/-- The read front end has its effect (spec/07 R150-R168): a read gate captures into a free entry and its close holds the entry with its
header stored, the defect detectors flag, clear, hold off and report long defects, a loop reaches its rail, ring formats and pins
are written. -/
def Obligations.ReadFrontCommandsComplete : Prop :=
  (∀ (q : Slot) (i : ReadGateIn) (s : State) (e : Nat),
    let s1 := boundaryIn s .sector (slotOwns q)
    s1.nat K.sunState = 3 → onRead s1 q = true → (s1.ch q).gate = none → (s1.ch q).inReset = false → twinHeld s1 q = false →
    let s2 := takeSurface s1 q i.head i.track.toNat
    let s2 := if s2.nat (K.slotBufPolicy q) = 1 then shed s2 q 16 else s2
    takeEntry (s2.ch q) = some e →
    let s3 := frontOpens s2 q
    let b := captureEntry s3 q i
    let c := s3.ch q
    let c := { c.setBuf e b with gate := some (Fin.ofNat 16 e), adcTrim := s3.power.adcTrim, last := e, railRaised := [],
                                 rise := c.rise.map fun r => (r.1, 0) }
    let t : State := { s3.store (entryAddr q e) (headerBytes e b) with freeCtr := s3.freeCtr + 0xE7C0 }
    exec (.readGateRequest q i) s = .next (rebuf (t.setCh q c) q)) ∧
  (∀ (q : Slot) (i : ReadCloseIn) (e : Fin 16) (s : State), (s.ch q).gate = some e →
    let c := s.ch q
    let bits := min i.bits.toNat 39552
    let b := bufAt c e
    let b := (List.range 4).foldl (fun x f => if bitAt (s.nat (K.slotDefectFlags q)) f then
      (match c.rise.find? fun r => r.1 == f with
        | some r => addDefect x f r.2 (bits - r.2)
        | none => x) else x) b
    let held := heldIntervals c bits
    let l := bitSamples s q bits held i.adc
    let z := equalise (liveSettings s q b held) (tapsOf c.taps) l
    let b := { b with st := .held, bits := bits, pred := i.predicted.toNat, complete := true, work := .live, freeBase := none,
                      gainRail := b.gainRail || i.gainRail, timingRail := b.timingRail || i.timingRail }
    let b := livePath s q b z
    let t := (s.store (entryAddr q e + 64) (sampleBytes l)).store (entryAddr q e) (headerBytes e b)
    let t := if c.holdFrom.isNone ∧ c.adaptFrom < bits then adaptLoops t q else t
    let t := t.setCh q { (t.ch q).setBuf e b with gate := none, frozenAtClose := s.flag (K.slotLoopsFrozen q), taps := tapsTo z.taps,
                                                  downAt := c.downAt - bits, freezes := [], adaptFrom := 0,
                                                  holdFrom := c.holdFrom.map fun _ => 0 }
    exec (.readGateClose q i) s = .next (twinSettle raise t (q / 2))) ∧
  (∀ (q : Slot) (f : Fin 4) (mean bit : BitVec 16) (s : State), readerInUse s q f = true →
    s.bit (K.slotDefectFlags q) f = false → meanPasses s q f mean.toInt false = true →
    let t := (s.setBitOf (K.slotDefectFlags q) f true).setBitOf (K.slotDefectFlags q) 4 false
    let t := if s.flag (K.slotLoopsFrozen q) then t else freezeLoops t q bit.toNat
    let early := decide (bit.toNat < s.cfg (K.slotAcqBits q))
    let c := t.ch q
    let c := match c.gate with
      | some e => c.setBuf e { bufAt c e with acqFrozen := (bufAt c e).acqFrozen || early }
      | none => c
    let t := t.setCh q { c with rise := (f.val, bit.toNat) :: c.rise.filter fun r => r.1 != f.val
                                longRaised := c.longRaised.filter fun x => x != f.val }
    exec (.defectDetect q f mean bit) s = .next (if f.val < 2
      then slotEvent (t.inc (K.slotTaCount q)) q 224 [f.val, mean.toNat, bit.toNat] (eventEntry c)
      else slotEvent (t.inc (K.slotDropoutCount q)) q 225 [f.val - 2, mean.toNat, bit.toNat] (eventEntry c))) ∧
  (∀ (q : Slot) (f : Fin 4) (mean bit : BitVec 16) (s : State), s.bit (K.slotDefectFlags q) f = true →
    meanPasses s q f mean.toInt true = true →
    let c := s.ch q
    let t := s.setBitOf (K.slotDefectFlags q) f false
    let down := decide (bitsOf (t.nat (K.slotDefectFlags q)) 0 4 = 0)
    let t := if down then t.setBitOf (K.slotDefectFlags q) 4 true else t
    let first := ((c.rise.find? fun r => r.1 == f.val).map (·.2)).getD 0
    let c := match c.gate with
      | some e => c.setBuf e (addDefect (bufAt c e) f first (bit.toNat - first))
      | none => c
    exec (.defectClear q f mean bit) s = .next (t.setCh q { c with
      rise := c.rise.filter fun r => r.1 != f.val, downAt := if down then (bit.toNat : Int) else c.downAt })) ∧
  (∀ (q : Slot) (s : State), s.bit (K.slotDefectFlags q) 4 = true →
    let t := (s.setBitOf (K.slotDefectFlags q) 4 false).setB (K.slotLoopsFrozen q) false
    let c := t.ch q
    let resume := (c.downAt + s.cfg (K.slotDefectHoldoffBits q)).toNat
    exec (.defectHoldoffExpiry q) s = .next (t.setCh q { c with
      freezes := c.freezes ++ [(c.holdFrom.getD 0, resume)], holdFrom := none, adaptFrom := resume })) ∧
  (∀ (q : Slot) (f : Fin 4) (s : State), s.bit (K.slotDefectFlags q) f = true → (s.ch q).longRaised.contains f.val = false →
    let c := s.ch q
    let t := (s.setCh q { c with longRaised := f.val :: c.longRaised }).inc (K.slotDefectLongCount q)
    exec (.defectLong q f) s = .next (slotEvent t q 226 [f.val / 2, f.val % 2, s.cfg (K.slotDefectMaxBits q)]
      (match c.gate with | some e => e.val | none => c.last))) ∧
  (∀ (q : Slot) (l : Fin 3) (held : BitVec 32) (s : State), (s.ch q).railRaised.contains l.val = false →
    let c := s.ch q
    let c := match c.gate with
      | some e =>
        let b := bufAt c e
        c.setBuf e (if l.val = 2 then { b with timingRail := true } else { b with gainRail := true })
      | none => c
    let t := s.setCh q { c with railRaised := l.val :: c.railRaised }
    let t := t.inc (if l.val = 2 then K.slotTimingRailCount q else K.slotGainRailCount q)
    exec (.loopRail q l held) s = .next (slotEvent t q 227 [l.val, held.toNat]
      (match c.gate with | some e => e.val | none => c.last))) ∧
  (∀ (m : Master) (a : Act) (n : Fin 64) (v : Word) (s : State), accepts s m (K.ringRingFormat a n) v = true →
    exec (.ringFormatWrite m a n v) s = .next (wrote s m (K.ringRingFormat a n) v)) ∧
  (∀ (m : Master) (q : Slot) (v : Word) (s : State), accepts s m (K.slotBufPin q) v = true →
    let t := wrote s m (K.slotBufPin q) v
    exec (.bufPinWrite m q v) s = .next (rebuf (t.setCh q ((List.range 16).foldl (pinEntry t q) (t.ch q))) q))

ACTIVITY. For each line above that carries the word "else", copy it out.

EXERCISE RESPONSE.
    let s2 := if s2.nat (K.slotBufPolicy q) = 1 then shed s2 q 16 else s2
        | none => x) else x) b
    let t := if c.holdFrom.isNone ∧ c.adaptFrom < bits then adaptLoops t q else t
    let t := if s.flag (K.slotLoopsFrozen q) then t else freezeLoops t q bit.toNat
      else slotEvent (t.inc (K.slotDropoutCount q)) q 225 [f.val - 2, mean.toNat, bit.toNat] (eventEntry c))) ∧
    let t := if down then t.setBitOf (K.slotDefectFlags q) 4 true else t
      rise := c.rise.filter fun r => r.1 != f.val, downAt := if down then (bit.toNat : Int) else c.downAt })) ∧
        c.setBuf e (if l.val = 2 then { b with timingRail := true } else { b with gainRail := true })
    let t := t.inc (if l.val = 2 then K.slotTimingRailCount q else K.slotGainRailCount q)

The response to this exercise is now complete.